◆ Work item
Of all the entries below, retype only the lines from the one with "have unreported : reportReset" through the one with "takeCommand_taking (fun s", exactly as they appear.

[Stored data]
====================

/-- A PROVE-ACCEPT begins step 0 of the run that asked for it (R155 a, R158). -/
theorem takeAccept_begins {p : PairNo} {r : Run} {s : State} (proving : (s.pair p).state = .proving)
    (engine : s.engine = some r) (on : r.pair = p) (unstarted : r.running = false) :
    OnlyPair p s (takeAccept p s) ∧
      ((takeAccept p s).pair p).steady = { (s.pair p).steady with
        record := { (s.pair p).steady.record with status := .running } } ∧
      ((takeAccept p s).pair p).PatternPut 0 ∧
      ((takeAccept p s).engine = some { pair := p, running := true, step := 0, outstanding := true, started := none
                                        answerTimer := none, stepTimer := none } ∨
        (takeAccept p s).engine = some { pair := p, running := true, step := 0, outstanding := true
                                         started := some s.now, answerTimer := none
                                         stepTimer := some ⟨s.now, ms s.cfg.stepTimeout⟩ }) := by
  have taken : takeAccept p s = chooseHandover p (beginStep 0 (modRecord p (fun r => { r with status := .running })
      { s with engine := s.engine.map fun r => { r with answerTimer := none } })) :=
    if_pos (requestingOn_iff.2 ⟨proving, r, engine, on, unstarted⟩)
  rw [taken]
  generalize accepted : modRecord p (fun r => { r with status := .running })
    { s with engine := s.engine.map fun r => { r with answerTimer := none } } = t
  have unit : t.pair p = { s.pair p with record := { (s.pair p).record with status := .running } } := by
    rw [← accepted, modRecord, modPair_pair_same]
    rfl
  have run : t.engine = some { r with answerTimer := none } := by
    rw [← accepted, modRecord, modPair_engine, engine]
    rfl
  have only : OnlyPair p s t := accepted ▸ takenRun_onlyPair p _ _ (by simp [Function.comp_def])
  have clock : t.now = s.now ∧ t.cfg = s.cfg := by
    rw [← accepted]
    exact ⟨rfl, rfl⟩
  rw [beginStep_eq 0 run, on]
  generalize begun : modPair p _ _ = v
  have awake : (v.pair p).state ≠ .quiet := by
    rw [← begun, modPair_pair_same]
    change (t.pair p).state ≠ .quiet
    rw [unit]
    simp [proving]
  have step : v.engine = some { pair := p, running := true, step := 0, outstanding := true, started := none
                                answerTimer := none, stepTimer := none } := by
    rw [← begun, modPair_engine]
  have alone : OnlyPair p t v := begun ▸ takenRun_onlyPair p _ _ (by rw [run]; simp [on])
  have later : v.now = s.now ∧ v.cfg = s.cfg := by
    rw [← begun]
    exact clock
  have steps := chooseHandover_steps p v
  refine ⟨onlyPair_trans (onlyPair_trans only alone) (chooseHandover_onlyPair p v), (steps.steady awake).trans ?_,
    patternPut_of_slotPut (steps.slotPut awake ?_), (chooseHandover_engine p v).imp (fun e => e.trans step) ?_⟩
  · rw [← begun, modPair_pair_same]
    change PairUnit.steady { t.pair p with proveSlot := _ } = _
    rw [unit]
    rfl
  · rw [← begun, modPair_pair_same]
    exact .inl rfl
  · rintro ⟨x, had, engine⟩
    rw [engine, later.1, later.2, ← Option.some.inj (step.symm.trans had)]

/-- Settles O24. -/
theorem acceptBeginsRun : Obligations.AcceptBeginsRun := by
  intro p h s taking length requesting
  obtain ⟨proving, r, engine, on, unstarted⟩ := requestingOn_iff.1 requesting
  have receives : Receives p s := by simp [Receives, proving]
  obtain ⟨only, steady, put, run⟩ := takeAccept_begins (s := Heard p 0 s) (by rwa [heard_state]) engine on unstarted
  exact ⟨_, exec_proveAccept taking receives length, onlyPair_trans (heard_onlyPair p 0 s) only, steady, put, run⟩

/-- A HALTED pair echoes a pattern (R163). -/
theorem takePattern_echoes {p : PairNo} {s : State} (k : Fin 16) (os : List Octet) (halted : (s.pair p).state = .halted) :
    OnlyPair p s (takePattern p k os s) ∧ ((takePattern p k os s).pair p).steady = { (s.pair p).steady with
        haltTimer := some ⟨s.now, ms (4 * s.cfg.stepTimeout)⟩ } ∧
      SlotPut { echo := true, step := k, octets := os } ((takePattern p k os s).pair p) := by
  rw [takePattern, if_pos halted]
  generalize put : modPair p (fun u => { u with
      proveSlot := some { echo := true, step := k, octets := os }
      haltTimer := some ⟨s.now, ms (4 * s.cfg.stepTimeout)⟩ }) s = t
  have only : OnlyPair p s t := put ▸ modPair_onlyPair p _ s
  have unit : t.pair p = { s.pair p with
      proveSlot := some { echo := true, step := k, octets := os }
      haltTimer := some ⟨s.now, ms (4 * s.cfg.stepTimeout)⟩ } := by rw [← put, modPair_pair_same]
  have awake : (t.pair p).state ≠ .quiet := by
    rw [unit]
    simp [halted]
  have steps := chooseHandover_steps p t
  refine ⟨onlyPair_trans only (chooseHandover_onlyPair p t), (steps.steady awake).trans ?_, steps.slotPut awake ?_⟩
  · rw [unit]
    rfl
  · rw [unit]
    exact .inl rfl

/-- Settles O28. -/
theorem patternEchoed : Obligations.PatternEchoed := by
  intro p f k s taking halted index
  have receives : Receives p s := by simp [Receives, halted]
  have step : stepOf f.step = some k := by
    unfold stepOf
    rw [dif_pos (by omega)]
    exact congrArg _ (Fin.ext index)
  obtain ⟨only, steady, put⟩ := takePattern_echoes (s := Heard p f.octets.length s) k f.octets (by rwa [heard_state])
  refine ⟨_, exec_provePattern taking receives step, onlyPair_trans (heard_onlyPair p _ s) only, steady, ?_⟩
  refine put.imp id fun ⟨x, handover, kind, seq, payload⟩ => ?_
  have number : f.step = BitVec.ofNat 14 k.val := by
    rw [← index]
    simp
  simp [handover, kind, seq, payload, number]
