-- ==== Sys2Proof/Proofs/TrunkEvents.lean ====
section
/-! PROOF. The trunk interface's events that no selection follows: O38 and O40. -/

namespace Sys2Proof.Proofs
open Sys2Proof Sys2Proof.Machine Sys2Proof.Laws

/-! ## Frames that go no further (R142-R144) -/

theorem exec_trunkFrameIn {s : State} (f : Frame) (taking : s.taking) :
    exec (.trunkFrameIn f) s = .next (trunkFrameIn f s.silent) := takeCommand_taking _ taking

theorem trunkFrameIn_long {f : Frame} (s : State) (nonempty : f ≠ []) (long : 1600 < f.length) :
    trunkFrameIn f s = { s with trunk := { s.trunk with n := { s.trunk.n with
      trunkIn := s.trunk.n.trunkIn + 1
      trunkOctetIn := s.trunk.n.trunkOctetIn + BitVec.ofNat 32 f.length
      oversizeIn := s.trunk.n.oversizeIn + 1 } } } := by
  unfold trunkFrameIn
  rw [if_neg nonempty, if_pos long]
  rfl

theorem toManagement_iff {s : State} {f : Frame} : toManagement s f = true ↔
    mgmtTyped f = true ∧ (destinationOf f = s.cfg.stationAddress ∨ destinationOf f = unitsGroup) := by
  simp [toManagement]

theorem trunkFrameIn_malformed {f : Frame} {s : State} (nonempty : f ≠ []) (fits : f.length ≤ 1600)
    (mine : toManagement s f = true) (short : f.length < 22) :
    trunkFrameIn f s = { s with trunk := { s.trunk with n := { s.trunk.n with
      trunkIn := s.trunk.n.trunkIn + 1
      trunkOctetIn := s.trunk.n.trunkOctetIn + BitVec.ofNat 32 f.length
      malformedDrop := s.trunk.n.malformedDrop + 1 } } } := by
  unfold trunkFrameIn
  have unheld : (!holdsFixedPart f) = true := by simp [holdsFixedPart, short]
  rw [if_neg nonempty, if_neg (by omega)]
  refine (if_pos mine).trans ((if_pos unheld).trans rfl)

theorem trunkFrameIn_request {f : Frame} {s : State} (nonempty : f ≠ []) (fits : f.length ≤ 1600)
    (mine : toManagement s f = true) (long : 22 ≤ f.length) (request : replyFlag f = false) :
    trunkFrameIn f s = { s with
      agent := { s.agent with requests := s.agent.requests ++ [.framed .trunk f] }
      trunk := { s.trunk with n := { s.trunk.n with
        trunkIn := s.trunk.n.trunkIn + 1
        trunkOctetIn := s.trunk.n.trunkOctetIn + BitVec.ofNat 32 f.length
        mgmtIn := s.trunk.n.mgmtIn + 1 } } } := by
  unfold trunkFrameIn
  have held : ¬ (!holdsFixedPart f) = true := by simp [holdsFixedPart, long]
  rw [if_neg nonempty, if_neg (by omega)]
  exact (if_pos mine).trans ((if_neg held).trans ((if_neg (by simp [request])).trans rfl))

/-- Settles O38. -/
theorem trunkFramesDropped : Obligations.TrunkFramesDropped := by
  intro f s taking nonempty
  rw [exec_trunkFrameIn f taking]
  refine ⟨fun long => ?_, fun fits typed addressed => ?_⟩
  · rw [trunkFrameIn_long s.silent nonempty long]
    rfl
  · have mine : toManagement s.silent f = true := toManagement_iff.2 ⟨typed, addressed⟩
    refine ⟨fun short => ?_, fun long request => ?_⟩
    · rw [trunkFrameIn_malformed nonempty fits mine short]
      rfl
    · rw [trunkFrameIn_request nonempty fits mine long request]
      rfl

/-! ## Sends (R148) -/

theorem beginSend_idle {s : State} (h : s.trunk.sending = true ∨ s.trunk.egress = [] ∨ s.trunk.ready = false) :
    beginSend s = s := by
  unfold beginSend
  split
  · rfl
  · next e es queue =>
    refine if_neg fun both => ?_
    simp only [Bool.and_eq_true, Bool.not_eq_true'] at both
    rcases h with sending | nothing | unready
    · rw [sending] at both
      simp at both
    · rw [queue] at nothing
      simp at nothing
    · rw [unready] at both
      simp at both

theorem beginSend_begins {e : EgressEntry} {es : List EgressEntry} {s : State} (queue : s.trunk.egress = e :: es)
    (ready : s.trunk.ready = true) (free : s.trunk.sending = false) :
    beginSend s = emit (.trunkSend e.frame) { s with trunk := { s.trunk with sending := true } } := by
  unfold beginSend
  rw [queue]
  exact if_pos (by simp [ready, free])

theorem reportReset_none {s : State} (h : s.agent.reset = none) : reportReset s = s := by
  unfold reportReset
  rw [h]

/-- The state right after a send has completed, before the next begins (R148). -/
def sent (ready : Bool) (e : EgressEntry) (es : List EgressEntry) (s : State) : State :=
  { s with trunk := {
      egress := es, sending := false, ready := ready
      n := { s.trunk.n with
        trunkOut := s.trunk.n.trunkOut + 1
        trunkOctetOut := s.trunk.n.trunkOctetOut + BitVec.ofNat 32 e.frame.length } } }

theorem trunkSendComplete_sending {ready : Bool} {e : EgressEntry} {es : List EgressEntry} {s : State}
    (sending : s.trunk.sending = true) (queue : s.trunk.egress = e :: es) (noReset : s.agent.reset = none) :
    trunkSendComplete ready s = beginSend (sent ready e es s) := by
  have unreported : reportReset (sent ready e es s) = sent ready e es s := reportReset_none noReset
  have taken : trunkSendComplete ready s =
      checkReset (beginSend (if e.resetReply then reportReset (sent ready e es s) else sent ready e es s)) := by
    unfold trunkSendComplete
    rw [sending, queue]
    rfl
  rw [taken, unreported, ite_self]
  exact checkReset_none ((beginSend_follows _).reset noReset)

theorem trunkSendComplete_idle {ready : Bool} {s : State} (idle : s.trunk.sending = false) :
    trunkSendComplete ready s = s := by
  unfold trunkSendComplete
  rw [idle]

/-- Settles O40. -/
theorem trunkSends : Obligations.TrunkSends := by
  intro ready s ⟨taking, noReset⟩
  have turned : exec .trunkReady s = .next (beginSend (setReady true s.silent)) :=
    takeCommand_taking (fun s => beginSend (setReady true s)) taking
  have completed : exec (.trunkSendComplete ready) s = .next (trunkSendComplete ready s.silent) :=
    takeCommand_taking _ taking
  refine ⟨fun idle => ?_, fun e es queue => ⟨fun free => ?_, fun sending => ?_⟩, fun idle => ?_⟩
  · rw [turned, beginSend_idle (s := setReady true s.silent) (idle.imp_right .inl)]
    rfl
  · rw [turned, beginSend_begins (s := setReady true s.silent) queue rfl free]
    rfl
  · rw [completed, trunkSendComplete_sending (s := s.silent) sending queue noReset]
    match ready, es with
    | false, es =>
      rw [beginSend_idle (s := sent false e es s.silent) (.inr (.inr rfl))]
      rfl
    | true, [] =>
      rw [beginSend_idle (s := sent true e [] s.silent) (.inr (.inl rfl))]
      rfl
    | true, x :: xs =>
      rw [beginSend_begins (s := sent true e (x :: xs) s.silent) rfl rfl rfl]
      rfl
  · rw [completed, trunkSendComplete_idle (s := s.silent) idle]

end Sys2Proof.Proofs
end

====================

◆ Response below
  have unreported : reportReset (sent ready e es s) = sent ready e es s := reportReset_none noReset
  have taken : trunkSendComplete ready s =
      checkReset (beginSend (if e.resetReply then reportReset (sent ready e es s) else sent ready e es s)) := by
    unfold trunkSendComplete
    rw [sending, queue]
    rfl
  rw [taken, unreported, ite_self]
  exact checkReset_none ((beginSend_follows _).reset noReset)

theorem trunkSendComplete_idle {ready : Bool} {s : State} (idle : s.trunk.sending = false) :
    trunkSendComplete ready s = s := by
  unfold trunkSendComplete
  rw [idle]

/-- Settles O40. -/
theorem trunkSends : Obligations.TrunkSends := by
  intro ready s ⟨taking, noReset⟩
  have turned : exec .trunkReady s = .next (beginSend (setReady true s.silent)) :=
    takeCommand_taking (fun s => beginSend (setReady true s)) taking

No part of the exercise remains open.